▶ _WHAT THIS TASK INVOLVES_
The sole answer should be the number of lines in the material below that hold "stands".

----- DATA IN THIS EXERCISE -----

/-- R132, R134, R135, R137: the ceiling is stored within the port's range and never below a running port's frequency; the guard stops a
port beyond its ceiling; the master enable stops and restarts ports; and a port in HOLD is squelched at its limit. -/
def Sys2Proof.Claims.PortLimitsComplete : Prop :=
  (∀ (o : Origin) (p : PortIx) (v : Word) (s : State), s.writes o .PORT_CEIL p 0 v = true → v.toNat ≤ portMax p * 1000 →
    (s.portRuns p = true → ((s.fvco (s.srcCore p) (s.drive (s.srcCore p))).divBy (s.divInForce p)).le
      (Freq.ofHz (v.toNat * 1000)) = true) →
    ∃ t, exec (.portCeilWrite o p v) s = .next t ∧ t.reg (RegId.PORT_CEIL.at p) = v ∧ t.mem = s.mem) ∧
  (∀ (o : Origin) (p : PortIx) (v : Word) (s : State), s.writes o .PORT_CEIL p 0 v = true → portMax p * 1000 < v.toNat →
    s.portRuns p = false →
    ∃ t, exec (.portCeilWrite o p v) s = .next t ∧ (t.reg (RegId.PORT_CEIL.at p)).toNat = portMax p * 1000 ∧
      t.isSet PORT_STAT.CEIL_CLAMP p = true) ∧
  (∀ (o : Origin) (p : PortIx) (v : Word) (s : State), s.writes o .PORT_CEIL p 0 v = true → v.toNat ≤ portMax p * 1000 →
    s.portRuns p = true → (Freq.ofHz (v.toNat * 1000)).lt
      ((s.fvco (s.srcCore p) (s.drive (s.srcCore p))).divBy (s.divInForce p)) = true →
    ∃ t, exec (.portCeilWrite o p v) s = .next t ∧ t.reg (RegId.PORT_CEIL.at p) = s.reg (RegId.PORT_CEIL.at p) ∧
      t.isSet PORT_STAT.CEIL_REF p = true) ∧
  (∀ (c : CoreIx) (h : HalfIx) (count t0 : Nat) (s : State), alive (c.val / 8) s → (s.half c h).ceilFrom = some t0 →
    t0 + 4096 ≤ s.clock → s.drive c = h →
    ∃ t, exec (.ceilGuardWindow c h count) s = .next t ∧ t.mem = s.mem ∧
      ∀ p ∈ s.portsOf c, s.portRuns p = true →
        (guardTrips s p count = true → t.get PORT_STAT.STATE p = psGuard ∧ t.isSet PORT_STAT.RUNNING p = false ∧
          t.isSet PORT_STAT.CEIL_TRIP p = true ∧ 269 ∈ t.raising) ∧
        (guardTrips s p count = false → t.get PORT_STAT.STATE p = s.get PORT_STAT.STATE p)) ∧
  (∀ (o : Origin) (v : Word) (s : State), s.writesPair o .PORT_MEN_A 0 v = true →
    ∃ t, exec (.portMenWrite o v) s = .next t ∧ t.get PORT_MEN_A.MEN = fieldOf v 0 8 ∧ t.mem = s.mem ∧
      ∀ p, p < 1024 → s.chipLost (p / 128) = false →
        (s.get PORT_MEN_A.MEN / 2 ^ (p / 128) % 2 = 1 → v.toNat / 2 ^ (p / 128) % 2 = 0 →
          t.get PORT_STAT.STATE p = psMaster ∧ t.isSet PORT_STAT.RUNNING p = false) ∧
        (s.get PORT_MEN_A.MEN / 2 ^ (p / 128) % 2 = 0 → v.toNat / 2 ^ (p / 128) % 2 = 1 → s.queueService = true →
          s.get PORT_STAT.STATE p = psMaster →
          t.get PORT_STAT.STATE p = (if (s.port p).en then psRun else psWord))) ∧
  (∀ (p : PortIx) (s : State), alive (p.val / 128) s → s.get PORT_STAT.STATE p = psHold → s.get PORT_HOLD.HOLD_LIM p ≠ 0 →
    (s.port p).holdSince + s.get PORT_HOLD.HOLD_LIM p * msTk ≤ s.clock →
    ∃ t, exec (.holdLimitExpiry p) s = .next t ∧ t.get PORT_STAT.STATE p = psPolicy ∧ t.isSet PORT_STAT.RUNNING p = false ∧
      PortFrame [] [] p s t)

/-- R124, R125, R131: a PHASE or a PORTSET that passes the checks is active at its boundary, as is a committed word that no timed
action displaces; a PORTSET that fails a check, and a committed word that a timed action of the same boundary displaces, leave the
port's word as it was and report it. R132, R134, R135, R137: the ceiling is stored within the port's range and never below a
running port's frequency; the guard stops a port beyond its ceiling; the master enable stops and restarts ports; and a port in
HOLD is squelched at its limit. It rests on choices of the model, which are in the log: entry 4 (limits), entry 5 (measured
values), entry 18 (the master enable and port words), entry 56 (collisions at one boundary), entry 77 (a word at a
policy-squelched port), entry 86 (check 4 during a failover), entry 88 (the master enable over another squelch). -/
def Obligations.PortWordsAndLimitsComplete : Prop :=
  Claims.PortWordsComplete ∧ Claims.PortLimitsComplete

/-- R145 to R147, R258, R260: a mean gives the error and corrects the trim by half of it in steps of 50 fs, but not where a write of the
same clock has begun an attempt, which wins; the offset is taken; the trim in
force moves by one step at a time, and stands still where trims are frozen (R36, R418); an attempt not converged in its second fails, and
the next starts a second later. -/
def Sys2Proof.Claims.SkewLoopCompletes : Prop :=
  (∀ (p : PortIx) (mean : Int) (s : State), alive (p.val / 128) s → s.skewHolds p = true → s.skewMeanFull p = true →
    ∃ t, exec (.skewMeanDone p mean) s = .next t ∧ t.get PORT_SKMEAS.ERR p = twos 24 (skewError s p mean) ∧
      t.isSet PORT_SKMEAS.VALID p = true ∧ t.mem = s.mem ∧
      (s.isSet SOR_CTRL.SK_FREEZE = true ∨ s.calLost = true ∨ (s.port p).skAttempt.map (·.1) = some s.clock →
        t.get PORT_TRIM.TRIM p = s.get PORT_TRIM.TRIM p) ∧
      (s.isSet SOR_CTRL.SK_FREEZE = false → s.calLost = false → (s.port p).skWait = none →
        (s.port p).skAttempt.map (·.1) ≠ some s.clock →
        let new := s.getSigned PORT_TRIM.TRIM p - scaleRound (skewError s p mean) 1 100;
        -4095 ≤ new → new ≤ 4095 → (s.getSigned PORT_TRIM.TRIM p ≤ new ∨ headroom s p 16 = true) →
        t.get PORT_TRIM.TRIM p = twos 13 new)) ∧
  (∀ (p : PortIx) (offset : Int) (s : State), alive (p.val / 128) s → s.skewHolds p = true → (s.port p).ofsDue = true →
    ∃ t, exec (.skewOffsetDone p offset) s = .next t ∧
      t.port p = { s.port p with skewOfs := offset, ofsDue := false, ofsTemp := s.temp (p.val / 128), skFrom := s.clock } ∧
      (∀ q, q ≠ p.val → t.port q = s.port q) ∧ Kept [.ports] s t) ∧
  (∀ (p : PortIx) (goal : Int) (s : State), alive (p.val / 128) s → (s.port p).trimMotion = some goal → s.portRuns p = true →
    s.trimsFrozen (p.val / 128) = false →
    ∃ t, exec (.skewTrimStep p) s = .next t ∧ (t.port p).trimInForce = towards 1 (s.port p).trimInForce goal ∧
      ((t.port p).trimMotion = none ↔ (t.port p).trimInForce = goal) ∧ (∀ q, q ≠ p.val → t.port q = s.port q) ∧
      RegsKept [RegId.SOR_STAT.at] s t ∧ Kept [.regs, .ports] s t) ∧
  (∀ (o : Origin) (p : PortIx) (v : Word) (s : State), s.writes o .PORT_TRIM p 0 v = true →
    ∃ t, exec (.portTrimWrite o p v) s = .next t ∧
      t.get PORT_TRIM.TRIM p = (if fieldOf v 0 13 = 0x1000 then 0x1001 else fieldOf v 0 13) ∧
      (fieldOf v 0 13 = 0x1000 → t.isSet PORT_STAT.SKEW_LIM p = true) ∧ t.mem = s.mem) ∧
  (∀ (p : PortIx) (since : Nat) (trim : Int) (req : Bool) (s : State), alive (p.val / 128) s →
    (s.port p).skAttempt = some (since, trim, req) → (s.chan p).meas.isSome = false → (s.chan p).cd.isSome = false → s.cdDown = false →
    (s.chip (p.val / 128)).cdLost = false → s.isSet SOR_CTRL.SK_FREEZE = false → since + sTk ≤ s.clock →
    ∃ t, exec (.skewAttemptTimeout p) s = .next t ∧ t.get PORT_TRIM.TRIM p = twos 13 trim ∧ (t.port p).skAttempt = none ∧
      (t.port p).skWait = some (s.clock + sTk) ∧ (t.port p).skConv = false ∧ 276 ∈ t.raising ∧
      t.get SOR_FAIL.REASON = 9 ∧ t.get SOR_FAIL.MACH = 3 ∧ t.mem = s.mem) ∧
  (∀ (p : PortIx) (s : State), s.trimsFrozen (p.val / 128) = true → exec (.skewTrimStep p) s = .next s) ∧
  (∀ (p : PortIx) (w : Nat) (s : State), alive (p.val / 128) s → (s.port p).skWait = some w → w ≤ s.clock →
    (s.port p).skOn = true → s.cdDown = false → s.calLost = false →
    ∃ t, exec (.skewFailWaitEnd p) s = .next t ∧
      (t.port p).skAttempt = some (s.clock, s.getSigned PORT_TRIM.TRIM p, false) ∧ (t.port p).skWait = none ∧
      (t.port p).skConv = (s.port p).skConv ∧
      (∀ q, q ≠ p.val → t.port q = s.port q) ∧ Kept [.ports] s t)

/-- R129, R131: a MARK starts a train at its tick, a pulse moves it on and is emitted, from a rising edge of the port's pattern, if
the port runs, and a port's phase moves by at most one step in each cycle. R145 to R147, R258, R260: a mean gives the error and
corrects the trim by half of it in steps of 50 fs, but not where a write of the same clock has begun an attempt, which wins; the
offset is taken; the trim in force moves by one step at a time, and stands still where trims are frozen (R36, R418); an attempt
not converged in its second fails, and the next starts a second later. It rests on choices of the model, which are in the log:
entry 4 (limits), entry 5 (measured values), entry 26 (the skew loop), entry 85 (the skew loop on a spare), entry 92 (an attempt
whose time ends while its channel is taken), entry 129 (the line of a half at an epoch load), entry 130 (a marker train under a
word). -/
def Obligations.MarkersMotionsAndSkewComplete : Prop :=
  Claims.MarkersAndMotionsComplete ∧ Claims.SkewLoopCompletes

-----

▶ _ANSWER BOX_
2